Extracted data entries
==============================
-- ==== Sys2Proof/Machine/Faults.lean ====
section
/-! DEFINITION. Faults and recovery (16_faults_and_recovery.md R417 to R437): revoked leases, restarts, reconciliation, the return
of fenced units, the trace ring, fault control and wear scores. -/

namespace Sys2Proof.Machine

/-! ### Fences (R419, R424) -/

/-- A port is fenced: it drops by R291. -/
def fencePort (p : Nat) (s : State) : State :=
  let v := fport p s
  let s := tally ctrFences { s with flt.fencedPorts := s.flt.fencedPorts ||| 2 ^ p }
  if v.st == .down || v.st == .dropped then s else dropPort p s

/-- A flash channel is fenced: what is placed on it reads as failed (07_residency_and_tiers.md R204). -/
def fenceChannel (c : Nat) (s : State) : State :=
  tally ctrFences { s with flt.fencedChannels := s.flt.fencedChannels ||| 2 ^ c }

/-- Class and index of a unit identifier. -/
def unitClass (x : Nat) : Nat := x / 65536
def unitIndex (x : Nat) : Nat := x % 65536

/-- CORE_RESET: a control core missed its signal; its locks are released. A third reset within 1 s enters hold mode. -/
def execCoreResetState (core : Nat) (s : State) : State :=
  if 4 ≤ core || !s.start.mainOn then s
  else
    let recent := (s.flt.coreResets.filter fun t => s.time.elapsed < t + secStrokes) ++ [s.time.elapsed]
    let s := raise fCoreReset (unitCore core) [] { s with flt.coreResets := recent }
    if 3 ≤ recent.length then enterHold 5 s else s

/-- The tier operation of an expired XTS lease ends with ST_TIER_ERROR. -/
def tierLeaseEnds (s : State) : State :=
  match s.res.programs with
  | pr :: _ => programFails pr s
  | [] => s

/-- LEASE_REVOKED (R418, R419): a lease of a unit has expired: a port's cipher stage, a flash channel's operation, a control
core's lock, or (the node) the flash-tier controller's key rank. -/
def execLeaseRevokedState (unit : Nat) (s : State) : State :=
  let i := unitIndex unit
  let told := fun s => raise fLeaseRevoked unit [] (tally ctrLeaseRevoked s)
  if unitClass unit = 3 then (if i < 8 then fencePort i (told (zeroRanks i s)) else s)
  else if unitClass unit = 6 then (if i < 16 then fenceChannel i (told s) else s)
  else if unitClass unit = 7 then (if i < 4 then execCoreResetState i (tally ctrLeaseRevoked s) else s)
  else if unitClass unit = 0x0C then tierLeaseEnds (told s)
  else s

/-- TRUST_RESTART (R424): key slots and IDE keys survive; offers and requests are lost. -/
def execTrustRestartState (s : State) : State :=
  if !trustUp s then s
  else
    let code := if s.tru.busy then stFenced else s.tru.code
    raise fTrustRestart unitTrust []
      { s with tru.offers := [], tru.curve := [], tru.cmd := none, tru.code := code, tru.busy := false }

/-! ### The return to service (R425) -/

/-- The unit is fenced, or the connection is marked lost. -/
def unitOut (x : Nat) (s : State) : Bool :=
  let i := unitIndex x
  match unitClass x with
  | 1 => bit s.flt.fencedG.toNat i
  | 2 => bit s.flt.fencedStacks i
  | 3 => bit s.flt.fencedPorts i
  | 5 => i == 0 && s.flt.fencedCollator
  | 6 => bit s.flt.fencedChannels i
  | 0x0A => (aux i s).lost
  | _ => false

/-- UNFENCE: `known` says whether a graver gives the known answer. A graver passes through bank state off. -/
def execUnfenceState (known : Bool) (s : State) : State :=
  mailbox 0x0140 (· == 4) (fun a s =>
    let x := u a 0 4
    if !unitOut x s || s.flt.reconBad.contains x then mbxRefuse 4 s
    else if unitClass x = 1 ∧ !known then mbxRefuse 6 s
    else
      let units := once (s.flt.unfencing ++ [x])
      mbxEnd stOk 0 [] { s with flt.unfencing := units }) s

/-- A bit leaves a mask. -/
def dropBit (m i : Nat) : Nat := if bit m i then m - 2 ^ i else m

/-- A unit that UNFENCE passed is in service again. -/
def returnUnit (s : State) (x : Nat) : State :=
  let i := unitIndex x
  match unitClass x with
  | 1 =>
    let gv := graver i s
    setGraver i { banksOff gv with st := if nodeGates i s || requestGates i s then .gated else .idle, renewed := s.time.elapsed }
      { s with flt.fencedG := s.flt.fencedG &&& ~~~(BitVec.ofNat 96 (2 ^ i)) }
  | 2 => { s with flt.fencedStacks := dropBit s.flt.fencedStacks i }
  | 3 => { s with flt.fencedPorts := dropBit s.flt.fencedPorts i }
  | 5 => { s with flt.fencedCollator := false }
  | 6 => { s with flt.fencedChannels := dropBit s.flt.fencedChannels i }
  | 0x0A => setAux i { aux i s with lost := false, lastBeat := s.time.elapsed } s
  | _ => s

/-- At a pass boundary the units that UNFENCE passed return to service. -/
def returnUnits (s : State) : State :=
  s.flt.unfencing.foldl returnUnit { s with flt.unfencing := [] }

/-! ### Reconciliation (R426, R427) -/

/-- A graver works while it is fenced, works for another partition than the plate gives it, or is gated at a pass boundary though
no gate request, hold mode or role accounts for it. -/
def graverDisagrees (g : Nat) (s : State) : Bool :=
  let gv := graver g s
  (gv.st == .working && (bit s.flt.fencedG.toNat g || gv.part != (plate s).alloc.getD g 0x80)) ||
    (gv.st == .gated && sealed s && strokeNow s == 0 && !nodeGates g s && !requestGates g s)

/-- A port works while it is fenced or gated. -/
def portDisagrees (p : Nat) (s : State) : Bool :=
  let v := fport p s
  v.st == .up && (bit s.flt.fencedPorts p || v.gated)

/-- The collator works while it is fenced. -/
def collatorDisagrees (s : State) : Bool := s.flt.fencedCollator && s.sch.entries.any fun e => !e.arrivals.isEmpty

/-- The units whose two views disagree. A stack and a flash channel work only inside a command, which a fence or a gate bars. -/
def disagreeing (s : State) : List Nat :=
  (((s.gravers.map (·.1)).filter fun g => graverDisagrees g s).map unitGraver) ++
    (((s.ports.map (·.1)).filter fun p => portDisagrees p s).map unitPort) ++
    if collatorDisagrees s then [unitCollator] else []

/-- Both views of a unit as a RECONCILE record gives them (notes/assumptions/61.md): health, power, occupancy, partition. -/
def viewArgs (x : Nat) (s : State) : List Byte :=
  let i := unitIndex x
  if unitClass x = 1 then
    let gv := graver i s
    asBytes [b2n (bit s.flt.fencedG.toNat i), b2n (gv.st == .gated), b2n (gv.st == .working), gv.part]
  else if unitClass x = 3 then asBytes [b2n (bit s.flt.fencedPorts i), b2n (fport i s).gated, b2n ((fport i s).st == .up), 0]
  else asBytes [b2n s.flt.fencedCollator, 0, b2n (s.sch.entries.any fun e => !e.arrivals.isEmpty), 0]

/-- A unit whose views disagree is fenced. -/
def reconFence (s : State) (x : Nat) : State :=
  let i := unitIndex x
  let s := raise fReconcile x (viewArgs x s) (tally ctrReconFail s)
  if unitClass x = 1 then (if bit s.flt.fencedG.toNat i then s else closeBestEffort (fenceGraver i s))
  else if unitClass x = 5 then enterHold 5 { s with flt.fencedCollator := true }
  else if bit s.flt.fencedPorts i then dropPort i s
  else fencePort i s

/-- RECONCILE: at every multiple of 1,000,000 ns of the time base, once. -/
def execReconcileState (s : State) : State :=
  if s.time.counting && s.time.now % 1000000 == 0 && s.flt.recon != s.time.now then
    let bad := disagreeing s
    bad.foldl reconFence { s with flt.recon := s.time.now, flt.reconBad := bad }
  else s

/-! ### The trace ring (R430 to R433; 17_management_and_registers.md R448) -/

abbrev ringRecords : Nat := 1048576

/-- The address of a record of the ring in VS1 (R430). -/
def traceAddr (i : Nat) : Nat := stackAddr 7 (0x888000000 + 64 * (i % ringRecords))

/-- The 64 bytes of the committed record with sequence number `n`; PHASE is 1 on the first lap. -/
def recordBytes (r : Record) (n : Nat) : List Byte :=
  leBytes 8 r.time ++ leBytes 1 r.cls ++ leBytes 1 r.severity ++ leBytes 2 r.code ++ leBytes 4 r.unit ++ padTo 40 r.args ++
    leBytes 4 (b2n (n / ringRecords % 2 == 0)) ++ leBytes 4 n

/-- The front event goes to the receiver, which stands on a binding, unless it has been sent already. -/
def pushEvent (s : State) : State :=
  match s.mgmt.receiver, s.mgmt.events with
  | some r, e :: _ =>
    if s.mgmt.tries = 0 then emit (.mctp r e) { s with mgmt.tries := 1, mgmt.triedAt := s.time.elapsed } else s
  | _, _ => s

/-- A PLDM event waits for the receiver or for a poll; at most 64 do. -/
def queueEvent (data : List Byte) (s : State) : State :=
  if 64 ≤ s.mgmt.events.length then countEvent cEvtLost unitNode s
  else
    let all := s.mgmt.events ++ [data]
    pushEvent { s with mgmt.events := all }

/-- The front event leaves the queue. -/
def popEvent (s : State) : State :=
  pushEvent { s with mgmt.events := s.mgmt.events.tail, mgmt.tries := 0 }

/-- A fault's record gives a PLDM event of class 0xF0: its first 16 bytes and its sequence number, which the record has from its
COMMIT on (notes/assumptions/120.md). -/
def queueFault (r : Record) (n : Nat) (s : State) : State :=
  if r.severity = 1 then queueEvent (leBytes 1 0xF0 ++ (recordBytes r n).take 16 ++ leBytes 8 n) s else s

/-- A record is written and committed. -/
def commitRecord (r : Record) (s : State) : State :=
  let n := s.flt.seq
  queueFault r n { s with mem.stk := memWrite s.mem.stk (traceAddr n) (recordBytes r n), flt.seq := n + 1 }

/-- The fold record: sixteen class counts and the lost count. -/
def foldRecord (s : State) : Record :=
  ⟨s.time.now, clFold, 2, 0x8F00, unitNode,
    padTo 40 ((List.range 16).flatMap (fun k => leBytes 2 (look 0 s.flt.fold k)) ++ leBytes 4 s.flt.lost)⟩

/-- TRACE_RECORD_WRITE: the fold record once the FIFO is below 32 entries, otherwise the oldest entry. -/
def execTraceRecordWriteState (s : State) : State :=
  if s.flt.fifo.length < 32 ∧ s.flt.lost ≠ 0 then
    commitRecord (foldRecord s) { s with flt.fold := [], flt.lost := 0 }
  else match s.flt.fifo with
    | r :: rest => commitRecord r { s with flt.fifo := rest }
    | [] => s

/-- EVT_SEL: a record is copied whole to EVT_DATA. -/
def execEvtSelState (i : Nat) (s : State) : State :=
  { s with flt.evtIndex := i % ringRecords, flt.evtData := memRead s.mem.stk (traceAddr i) 64 }

/-! ### FLT_CTRL (R436, R438) -/

def execClearUeState (s : State) : State := clearCause 3 { s with flt.ueSeen := [] }

/-- CLEAR_OTHER: ignored while REG reads 0, the collator is fenced, or input power exceeds PLIMIT. -/
def execClearOtherState (s : State) : State :=
  if !s.time.reg || s.flt.fencedCollator || plimit s < s.pwr.lastWatts then s else clearCause 5 s

/-! ### Wear scores (R437) -/

/-- Units of the classes that have a score. -/
def hasWear (x : Nat) : Bool := [1, 2, 3, 4, 6, 8, 9].contains (unitClass x)

/-- What a unit's corrected errors are divided by: codewords of a lane by 65,536, and of a flash channel by 16. -/
def wearDivisor (unit : Nat) : Nat := if unitClass unit = 4 then 65536 else if unitClass unit = 6 then 16 else 1

/-- What a unit counted in the second: by the node's own counters, and, of what no other command shows, by the operand. -/
def wearCounted (inputs : List WearInput) (unit : Nat) (s : State) : WearCount :=
  let own : WearCount := look {} s.flt.wearIn unit
  match inputs.find? fun i => i.unit == unit && !([1, 3, 4].contains (unitClass unit)) with
  | some x => ⟨own.c + x.c, own.r + x.r, own.t + x.t, own.u + x.u⟩
  | none => own

/-- A score over one second. -/
def wearNext (unit w : Nat) (x : WearCount) : Nat :=
  min 0xFFFF (w - w / 16 + min 0xFFFF (x.c / wearDivisor unit + 8 * x.r + 64 * x.t + 512 * x.u))

def wearOne (inputs : List WearInput) (s : State) (unit : Nat) : State :=
  let old : Wear := look {} s.flt.wear unit
  let w := wearNext unit old.score (wearCounted inputs unit s)
  let rises := !old.warn && decide (0x2000 ≤ w)
  let new : Wear := { score := w, warn := rises || (old.warn && decide (0x1800 ≤ w)), peak := max old.peak w }
  let s := { s with flt.wear := put {} s.flt.wear unit new }
  if rises then logEvent clWear 0x01 unit (leBytes 2 w) s else s

/-- WEAR_UPDATE: at each whole second of the time base, once. -/
def execWearUpdateState (inputs : List WearInput) (s : State) : State :=
  let sec := s.time.now / 1000000000
  if s.flt.wearSecond < sec then
    let units := once ((s.flt.wear.map (·.1)) ++ (s.flt.wearIn.map (·.1)) ++ (inputs.map (·.unit)).filter hasWear)
    let s := units.foldl (wearOne inputs) { s with flt.wearSecond := sec }
    { s with flt.wearIn := [] }
  else s

/-! ### The commands -/

def execLeaseRevoked (unit : Nat) (s : State) : Host.Outcome State Fault Refusal := .next (execLeaseRevokedState unit s)
def execCoreReset (core : Nat) (s : State) : Host.Outcome State Fault Refusal := .next (execCoreResetState core s)
def execTrustRestart (s : State) : Host.Outcome State Fault Refusal := .next (execTrustRestartState s)
def execUnfence (known : Bool) (s : State) : Host.Outcome State Fault Refusal := .next (execUnfenceState known s)
def execReconcile (s : State) : Host.Outcome State Fault Refusal := .next (execReconcileState s)
def execTraceRecordWrite (s : State) : Host.Outcome State Fault Refusal := .next (execTraceRecordWriteState s)
def execEvtSel (i : Nat) (s : State) : Host.Outcome State Fault Refusal := .next (execEvtSelState i s)
def execClearUe (s : State) : Host.Outcome State Fault Refusal := .next (execClearUeState s)
def execClearOther (s : State) : Host.Outcome State Fault Refusal := .next (execClearOtherState s)
def execWearUpdate (inputs : List WearInput) (s : State) : Host.Outcome State Fault Refusal := .next (execWearUpdateState inputs s)

end Sys2Proof.Machine
end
==============================
Starting with the line that holds "if 4 ≤ core || !s.start.mainOn then s" and ending with the line that holds "if 3 ≤ recent.length", retype every line in the data above exactly, and nothing else.

  if 4 ≤ core || !s.start.mainOn then s
  else
    let recent := (s.flt.coreResets.filter fun t => s.time.elapsed < t + secStrokes) ++ [s.time.elapsed]
    let s := raise fCoreReset (unitCore core) [] { s with flt.coreResets := recent }
    if 3 ≤ recent.length then enterHold 5 s else s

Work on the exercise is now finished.